### [REQUIREMENT]
A stretch of the entries below is to be set down exactly, running from the line with "cycle's start. -/" through the line with "of pairing -/", both included, and no other line.
#####
/-- What the claim work makes of one claim and its events, by the rows of Table 4-4 and R65 to R70, where no row has decided
it; where one has, nothing. -/
theorem Claim.decideUnless_rows (cl : Claim) (done : Bool) (f : ClaimFacts) (o : Option SlotIx) (hok : cl.ok = true) :
    let next := (cl.decideUnless done f o).1
    let evs := (cl.decideUnless done f o).2
    let kept := { cl with clean := false, conflict := false }
    let confirms := done = false ∧ cl.state = .tentative ∧ cl.conflict = false ∧ (cl.clean = true ∨ f.alone = true)
    let loses := done = false ∧ cl.state = .confirmed ∧ cl.conflict = true ∧ 1 ≤ cl.run
    let fills := done = false ∧ cl.state = .waiting ∧ freeSlot f.v1 f.v2 o = none ∧ pictureComplete f.v1 f.v2 = true
    (¬done = false → next = cl) ∧ (done = false →
    (cl.state = .none → next = kept) ∧
    (cl.state = .waiting →
      (∀ k, freeSlot f.v1 f.v2 o = some k → next = { Claim.gone with state := .tentative, slot := some k }) ∧
      (fills → next = { kept with cycles := min (cl.cycles + 1) 255 }) ∧
      (freeSlot f.v1 f.v2 o = none → ¬pictureComplete f.v1 f.v2 = true → next = kept)) ∧
    (cl.state = .tentative →
      (confirms → next = { Claim.gone with state := .confirmed, slot := cl.slot }) ∧
      (cl.conflict = true ∨ (¬confirms ∧ 7 ≤ cl.cycles) → next = { Claim.gone with state := .holdoff }) ∧
      (cl.conflict = false → ¬confirms → cl.cycles < 7 → next = { kept with cycles := cl.cycles + 1 })) ∧
    (cl.state = .confirmed →
      (loses → next = { Claim.gone with state := .holdoff }) ∧
      (cl.conflict = true → cl.run = 0 → next = { kept with run := 1 }) ∧
      (cl.conflict = false → next = { kept with run := 0 })) ∧
    (cl.state = .holdoff →
      (f.hold ≤ cl.cycles + 1 → next = { Claim.gone with state := .waiting }) ∧
      (cl.cycles + 1 < f.hold → next = { kept with cycles := cl.cycles + 1 })) ∧
    (cl.state = .releasing → next = { kept with cycles := 1 })) ∧
    (.groupFull ∈ evs ↔ fills ∧ cl.cycles = 0) ∧ (.claimConfirmed ∈ evs ↔ confirms) ∧ (.claimLost ∈ evs ↔ loses) ∧
    .bearerUp ∉ evs ∧ ((cl.state = .tentative ∧ next.state = .confirmed) ↔ confirms) ∧
    ((cl.state = .confirmed ∧ next.state = .holdoff) ↔ loses) := by
  cases done with
  | false =>
    obtain ⟨h1, h2, h3, h4, h5, h6, h7⟩ := Claim.decideOn_rows cl f o hok
    simp only [not_true_eq_false, false_implies, true_and, forall_const]
    exact ⟨⟨h1, h2, h3, h4, h5, h6⟩, h7⟩
  | true => simp [Claim.decideUnless]; constructor <;> (intro h; rw [h]; decide)

/-- The claim work marks what it has decided and changes nothing else of what the early rows have made. -/
theorem State.claimWork_early (s : State) :
    ∃ a b, s.claimWork.early = { s.early with voiceDecided := a, farDecided := b } := by
  have hv : ∀ (t : State) f, (t.decideVoice f).early = { t.early with voiceDecided := true } := fun t f => by
    unfold State.decideVoice; simp
  have hf : ∀ (t : State) f, (t.decideFar f).early = { t.early with farDecided := true } := fun t f => by
    unfold State.decideFar; simp
  unfold State.claimWork State.decideClaims
  split
  · dsimp only
    split <;> split
    · exact ⟨_, _, rfl⟩
    · exact ⟨_, _, hf _ _⟩
    · exact ⟨_, _, hv _ _⟩
    · exact ⟨true, true, by rw [hf, hv]⟩
  · exact ⟨_, _, rfl⟩


/-! ### The cycle timer -/

/-- The receptions that count, as one filter. -/
theorem Cycle.counted_eq (c : Cycle) (rs : List TimerRx) : c.counted rs = rs.filter c.countsRx := by
  unfold Cycle.counted Cycle.countsRx
  cases h : c.kind
  · simp
  · rfl
  · rfl

/-- The OWN receptions that count. -/
theorem ownRx_counted (s : State) (c : Cycle) :
    ownRx (s.countedRx c) = s.timer.log.filter fun r => r.inStep && c.countsRx r := by
  unfold ownRx State.countedRx
  rw [Cycle.counted_eq, List.filter_filter]

/-- The STRAY receptions that count. -/
theorem strayRx_counted (s : State) (c : Cycle) :
    strayRx (s.countedRx c) = s.timer.log.filter fun r => !r.inStep && c.countsRx r := by
  unfold strayRx State.countedRx
  rw [Cycle.counted_eq, List.filter_filter]

/-- The outnumbered cycle (R22). -/
theorem State.outnumberedNow_iff (s : State) (c : Cycle) :
    s.outnumberedNow c = true ↔ s.station.state = .member ∧ s.wasOutnumbered c := by
  unfold State.outnumberedNow outnumbered State.wasOutnumbered
  simp [ownRx_counted, strayRx_counted, and_assoc]

/-- A step jump is due (R22). -/
theorem State.jumpDue_iff (s : State) (c : Cycle) : s.jumpDue c = true ↔
      s.early.jump = none ∧ s.station.state = .member ∧ s.wasOutnumbered c ∧ 2 ≤ s.timer.stepLoss := by
  unfold State.jumpDue
  simp [State.outnumberedNow_iff, and_assoc]

/-- The fold over the STRAY receptions finds the earliest of the lowest-numbered sender (R23). -/
theorem betterReference_fold (rest : List TimerRx) (r : TimerRx) :
    let b := rest.foldl betterReference r
    b ∈ r :: rest ∧ ∀ q ∈ r :: rest, b.sender < q.sender ∨ (b.sender = q.sender ∧ b.arrival ≤ q.arrival) := by
  induction rest generalizing r with
  | nil => simp
  | cons x xs ih =>
    obtain ⟨h1, h2⟩ := ih (betterReference r x)
    simp only [List.foldl_cons]
    have hb : betterReference r x = r ∨ betterReference r x = x := by
      unfold betterReference; split <;> simp
    have hr : ∀ q, (q = r ∨ q = x) → (betterReference r x).sender < q.sender ∨
        ((betterReference r x).sender = q.sender ∧ (betterReference r x).arrival ≤ q.arrival) := by
      intro q hq
      unfold betterReference
      split <;> rename_i hc <;> rcases hq with hq | hq <;> rw [hq] <;>
        simp only [Fin.lt_def, Fin.ext_iff, true_and] at hc ⊢ <;> omega
    refine ⟨?_, ?_⟩
    · simp only [List.mem_cons] at h1 ⊢
      rcases h1 with h1 | h1
      · rw [h1]; rcases hb with h | h <;> simp [h]
      · exact .inr (.inr h1)
    · intro q hq
      have hbb := h2 (betterReference r x) (by simp)
      simp only [List.mem_cons] at hq
      rcases hq with hq | hq | hq
      · have := hr q (.inl hq)
        simp only [Fin.lt_def, Fin.ext_iff] at this hbb ⊢; omega
      · have := hr q (.inr hq)
        simp only [Fin.lt_def, Fin.ext_iff] at this hbb ⊢; omega
      · exact h2 q (by simp [hq])

/-- The reference of a jump exists in an outnumbered cycle (R23). -/
theorem jumpReference_is {s : State} {c : Cycle} (h : s.wasOutnumbered c) :
    ∃ r, jumpReference (s.countedRx c) = some r ∧ s.jumpReferenceIs c r := by
  unfold jumpReference
  rw [strayRx_counted]
  have hne : (s.timer.log.filter fun r => !r.inStep && c.countsRx r) ≠ [] := by
    intro e
    unfold State.wasOutnumbered at h
    simp only [e] at h
    simp at h
  cases hx : (s.timer.log.filter fun r => !r.inStep && c.countsRx r) with
  | nil => exact absurd hx hne
  | cons r rest =>
    refine ⟨_, rfl, ?_⟩
    obtain ⟨h1, h2⟩ := betterReference_fold rest r
    rw [← hx] at h1 h2
    unfold State.jumpReferenceIs
    simp only [List.mem_filter] at h1 h2
    exact ⟨by simpa using h1, fun q hq => h2 q (by simpa using hq)⟩

/-- The end that R23 places: the phase moved by whole steps into its window. -/
theorem placeEnd_spec (p base e : Int) :
    placeEnd p base = e ↔ base + 5000 ≤ e ∧ e ≤ base + 14999 ∧ ∃ k : Int, e = p + 10000 * k := by
  unfold placeEnd
  constructor
  · rintro rfl
    refine ⟨by omega, by omega, -((p - base - 5000) / 10000), by omega⟩
  · rintro ⟨h1, h2, k, rfl⟩
    omega

/-- That end lies after the cycle's start. -/
theorem placeEnd_toNat (p : Int) (n : Nat) : (((placeEnd p n).toNat : Nat) : Int) = placeEnd p n := by
  have := (placeEnd_spec p n _).1 rfl
  omega

/-! ### The countdowns of pairing -/

/-! ### The payloads -/

/-- What a take reads and changes of the bearer record, the uplink queue apart. -/
def Bearer.takeState (b : Bearer) : Bool × Bool × Sample × List Sample :=
  (b.primed, b.underrun, b.holdSample, b.downlink)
#####
### [WRITTEN SOLUTION]
/-- That end lies after the cycle's start. -/
theorem placeEnd_toNat (p : Int) (n : Nat) : (((placeEnd p n).toNat : Nat) : Int) = placeEnd p n := by
  have := (placeEnd_spec p n _).1 rfl
  omega

/-! ### The countdowns of pairing -/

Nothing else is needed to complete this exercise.